• DIRECTIONS FOR THIS TASK
Find the line with "t)).pc = t := rfl" in the records below. Copy it and every line after it, up to and including the line with "### Ctx.setG -/".

Stored data entries
/-! ### Ctx.advance -/

@[simp] theorem Ctx.advance_num (c : Ctx) (f : Exit) : (c.advance f).num = c.num := by
  unfold Ctx.advance; split <;> rfl
@[simp] theorem Ctx.advance_live (c : Ctx) (f : Exit) : (c.advance f).live = c.live := by
  unfold Ctx.advance; split <;> rfl
@[simp] theorem Ctx.advance_pfx (c : Ctx) (f : Exit) : (c.advance f).pfx = none := by
  unfold Ctx.advance; split <;> rfl
@[simp] theorem Ctx.advance_level (c : Ctx) (f : Exit) : (c.advance f).level = c.level := by
  unfold Ctx.advance; split <;> rfl
@[simp] theorem Ctx.advance_revn (c : Ctx) (f : Exit) : (c.advance f).revn = c.revn := by
  unfold Ctx.advance; split <;> rfl
@[simp] theorem Ctx.advance_ar (c : Ctx) (f : Exit) : (c.advance f).ar = c.ar := by
  unfold Ctx.advance; split <;> rfl
@[simp] theorem Ctx.advance_ovlActive (c : Ctx) (f : Exit) : (c.advance f).ovlActive = c.ovlActive := by
  unfold Ctx.advance; split <;> rfl
@[simp] theorem Ctx.advance_g (c : Ctx) (f : Exit) : (c.advance f).g = c.g := by
  unfold Ctx.advance; split <;> rfl
@[simp] theorem Ctx.advance_v (c : Ctx) (f : Exit) : (c.advance f).v = c.v := by
  unfold Ctx.advance; split <;> rfl
@[simp] theorem Ctx.advance_k (c : Ctx) (f : Exit) : (c.advance f).k = c.k := by
  unfold Ctx.advance; split <;> rfl
@[simp] theorem Ctx.advance_pendG (c : Ctx) (f : Exit) : (c.advance f).pendG = c.pendG := by
  unfold Ctx.advance; split <;> rfl
@[simp] theorem Ctx.advance_pendV (c : Ctx) (f : Exit) : (c.advance f).pendV = c.pendV := by
  unfold Ctx.advance; split <;> rfl
@[simp] theorem Ctx.advance_sys (c : Ctx) (f : Exit) : (c.advance f).sys = c.sys := by
  unfold Ctx.advance; split <;> rfl
@[simp] theorem Ctx.advance_evInfo (c : Ctx) (f : Exit) : (c.advance f).evInfo = c.evInfo := by
  unfold Ctx.advance; split <;> rfl
@[simp] theorem Ctx.advance_wait (c : Ctx) (f : Exit) : (c.advance f).wait = c.wait := by
  unfold Ctx.advance; split <;> rfl
@[simp] theorem Ctx.advance_hostGot (c : Ctx) (f : Exit) : (c.advance f).hostGot = [] := by
  unfold Ctx.advance; split <;> rfl
@[simp] theorem Ctx.advance_farGot (c : Ctx) (f : Exit) : (c.advance f).farGot = none := by
  unfold Ctx.advance; split <;> rfl
@[simp] theorem Ctx.advance_refused (c : Ctx) (f : Exit) : (c.advance f).refused = none := by
  unfold Ctx.advance; split <;> rfl
@[simp] theorem Ctx.advance_remoteBad (c : Ctx) (f : Exit) : (c.advance f).remoteBad = none := by
  unfold Ctx.advance; split <;> rfl
@[simp] theorem Ctx.advance_progress (c : Ctx) (f : Exit) : (c.advance f).progress = none := by
  unfold Ctx.advance; split <;> rfl
@[simp] theorem Ctx.advance_ringRec (c : Ctx) (f : Exit) : (c.advance f).ringRec = none := by
  unfold Ctx.advance; split <;> rfl
@[simp] theorem Ctx.advance_arriving (c : Ctx) (f : Exit) : (c.advance f).arriving = c.arriving := by
  unfold Ctx.advance; split <;> rfl
@[simp] theorem Ctx.advance_stopReq (c : Ctx) (f : Exit) : (c.advance f).stopReq = c.stopReq := by
  unfold Ctx.advance; split <;> rfl
@[simp] theorem Ctx.advance_reports (c : Ctx) (f : Exit) : (c.advance f).reports = c.reports := by
  unfold Ctx.advance; split <;> rfl
@[simp] theorem Ctx.advance_twinSeq (c : Ctx) (f : Exit) : (c.advance f).twinSeq = c.twinSeq := by
  unfold Ctx.advance; split <;> rfl
@[simp] theorem Ctx.advance_twinMsg (c : Ctx) (f : Exit) : (c.advance f).twinMsg = none := by
  unfold Ctx.advance; split <;> rfl
@[simp] theorem Ctx.advance_sfuOut (c : Ctx) (f : Exit) : (c.advance f).sfuOut = c.sfuOut := by
  unfold Ctx.advance; split <;> rfl
@[simp] theorem Ctx.advance_unit (c : Ctx) (f : Exit) : (c.advance f).unit = c.unit := by
  unfold Ctx.advance; split <;> rfl
@[simp] theorem Ctx.advance_digest (c : Ctx) (f : Exit) : (c.advance f).digest = c.digest := by
  unfold Ctx.advance; split <;> rfl
@[simp] theorem Ctx.advance_dirty (c : Ctx) (f : Exit) : (c.advance f).dirty = c.dirty := by
  unfold Ctx.advance; split <;> rfl
@[simp] theorem Ctx.advance_next_pc (c : Ctx) : (c.advance .next).pc = c.pc + 4 := rfl
@[simp] theorem Ctx.advance_jump_pc (c : Ctx) (t : BitVec 21) : (c.advance (.jump t)).pc = t := rfl
@[simp] theorem Ctx.advance_branch_pc (c : Ctx) (b : Bool) (t : BitVec 21) :
    (c.advance (.branch b t)).pc = if b then t else c.pc + 4 := by cases b <;> rfl

/-! ### Ctx.setG -/

@[simp] theorem Ctx.setG_num (c : Ctx) (n : Nat) (v : Word) : (c.setG n v).num = c.num := by
  unfold Ctx.setG; split <;> (try split) <;> rfl
@[simp] theorem Ctx.setG_live (c : Ctx) (n : Nat) (v : Word) : (c.setG n v).live = c.live := by
  unfold Ctx.setG; split <;> (try split) <;> rfl
@[simp] theorem Ctx.setG_pc (c : Ctx) (n : Nat) (v : Word) : (c.setG n v).pc = c.pc := by
  unfold Ctx.setG; split <;> (try split) <;> rfl
@[simp] theorem Ctx.setG_pfx (c : Ctx) (n : Nat) (v : Word) : (c.setG n v).pfx = c.pfx := by
  unfold Ctx.setG; split <;> (try split) <;> rfl
@[simp] theorem Ctx.setG_level (c : Ctx) (n : Nat) (v : Word) : (c.setG n v).level = c.level := by
  unfold Ctx.setG; split <;> (try split) <;> rfl
@[simp] theorem Ctx.setG_revn (c : Ctx) (n : Nat) (v : Word) : (c.setG n v).revn = c.revn := by
  unfold Ctx.setG; split <;> (try split) <;> rfl
@[simp] theorem Ctx.setG_ar (c : Ctx) (n : Nat) (v : Word) : (c.setG n v).ar = c.ar := by
  unfold Ctx.setG; split <;> (try split) <;> rfl
@[simp] theorem Ctx.setG_byp (c : Ctx) (n : Nat) (v : Word) : (c.setG n v).byp = c.byp := by
  unfold Ctx.setG; split <;> (try split) <;> rfl
@[simp] theorem Ctx.setG_ovlActive (c : Ctx) (n : Nat) (v : Word) : (c.setG n v).ovlActive = c.ovlActive := by
  unfold Ctx.setG; split <;> (try split) <;> rfl
@[simp] theorem Ctx.setG_v (c : Ctx) (n : Nat) (v : Word) : (c.setG n v).v = c.v := by
  unfold Ctx.setG; split <;> (try split) <;> rfl
@[simp] theorem Ctx.setG_k (c : Ctx) (n : Nat) (v : Word) : (c.setG n v).k = c.k := by
  unfold Ctx.setG; split <;> (try split) <;> rfl
@[simp] theorem Ctx.setG_pendG (c : Ctx) (n : Nat) (v : Word) : (c.setG n v).pendG = c.pendG := by
  unfold Ctx.setG; split <;> (try split) <;> rfl
@[simp] theorem Ctx.setG_pendV (c : Ctx) (n : Nat) (v : Word) : (c.setG n v).pendV = c.pendV := by
  unfold Ctx.setG; split <;> (try split) <;> rfl
@[simp] theorem Ctx.setG_sys (c : Ctx) (n : Nat) (v : Word) : (c.setG n v).sys = c.sys := by
  unfold Ctx.setG; split <;> (try split) <;> rfl
@[simp] theorem Ctx.setG_evInfo (c : Ctx) (n : Nat) (v : Word) : (c.setG n v).evInfo = c.evInfo := by
  unfold Ctx.setG; split <;> (try split) <;> rfl
@[simp] theorem Ctx.setG_wait (c : Ctx) (n : Nat) (v : Word) : (c.setG n v).wait = c.wait := by
  unfold Ctx.setG; split <;> (try split) <;> rfl
@[simp] theorem Ctx.setG_hostGot (c : Ctx) (n : Nat) (v : Word) : (c.setG n v).hostGot = c.hostGot := by
  unfold Ctx.setG; split <;> (try split) <;> rfl
@[simp] theorem Ctx.setG_farGot (c : Ctx) (n : Nat) (v : Word) : (c.setG n v).farGot = c.farGot := by
  unfold Ctx.setG; split <;> (try split) <;> rfl
@[simp] theorem Ctx.setG_refused (c : Ctx) (n : Nat) (v : Word) : (c.setG n v).refused = c.refused := by
  unfold Ctx.setG; split <;> (try split) <;> rfl
@[simp] theorem Ctx.setG_remoteBad (c : Ctx) (n : Nat) (v : Word) : (c.setG n v).remoteBad = c.remoteBad := by
  unfold Ctx.setG; split <;> (try split) <;> rfl
@[simp] theorem Ctx.setG_progress (c : Ctx) (n : Nat) (v : Word) : (c.setG n v).progress = c.progress := by
  unfold Ctx.setG; split <;> (try split) <;> rfl
@[simp] theorem Ctx.setG_ringRec (c : Ctx) (n : Nat) (v : Word) : (c.setG n v).ringRec = c.ringRec := by
  unfold Ctx.setG; split <;> (try split) <;> rfl
@[simp] theorem Ctx.setG_arriving (c : Ctx) (n : Nat) (v : Word) : (c.setG n v).arriving = c.arriving := by
  unfold Ctx.setG; split <;> (try split) <;> rfl
@[simp] theorem Ctx.setG_stopReq (c : Ctx) (n : Nat) (v : Word) : (c.setG n v).stopReq = c.stopReq := by
  unfold Ctx.setG; split <;> (try split) <;> rfl
@[simp] theorem Ctx.setG_reports (c : Ctx) (n : Nat) (v : Word) : (c.setG n v).reports = c.reports := by
  unfold Ctx.setG; split <;> (try split) <;> rfl
@[simp] theorem Ctx.setG_twinSeq (c : Ctx) (n : Nat) (v : Word) : (c.setG n v).twinSeq = c.twinSeq := by
  unfold Ctx.setG; split <;> (try split) <;> rfl
@[simp] theorem Ctx.setG_twinMsg (c : Ctx) (n : Nat) (v : Word) : (c.setG n v).twinMsg = c.twinMsg := by
  unfold Ctx.setG; split <;> (try split) <;> rfl
@[simp] theorem Ctx.setG_sfuOut (c : Ctx) (n : Nat) (v : Word) : (c.setG n v).sfuOut = c.sfuOut := by
  unfold Ctx.setG; split <;> (try split) <;> rfl
@[simp] theorem Ctx.setG_unit (c : Ctx) (n : Nat) (v : Word) : (c.setG n v).unit = c.unit := by
  unfold Ctx.setG; split <;> (try split) <;> rfl
@[simp] theorem Ctx.setG_digest (c : Ctx) (n : Nat) (v : Word) : (c.setG n v).digest = c.digest := by
  unfold Ctx.setG; split <;> (try split) <;> rfl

• RESPONSE AREA
@[simp] theorem Ctx.advance_jump_pc (c : Ctx) (t : BitVec 21) : (c.advance (.jump t)).pc = t := rfl
@[simp] theorem Ctx.advance_branch_pc (c : Ctx) (b : Bool) (t : BitVec 21) :
    (c.advance (.branch b t)).pc = if b then t else c.pc + 4 := by cases b <;> rfl

/-! ### Ctx.setG -/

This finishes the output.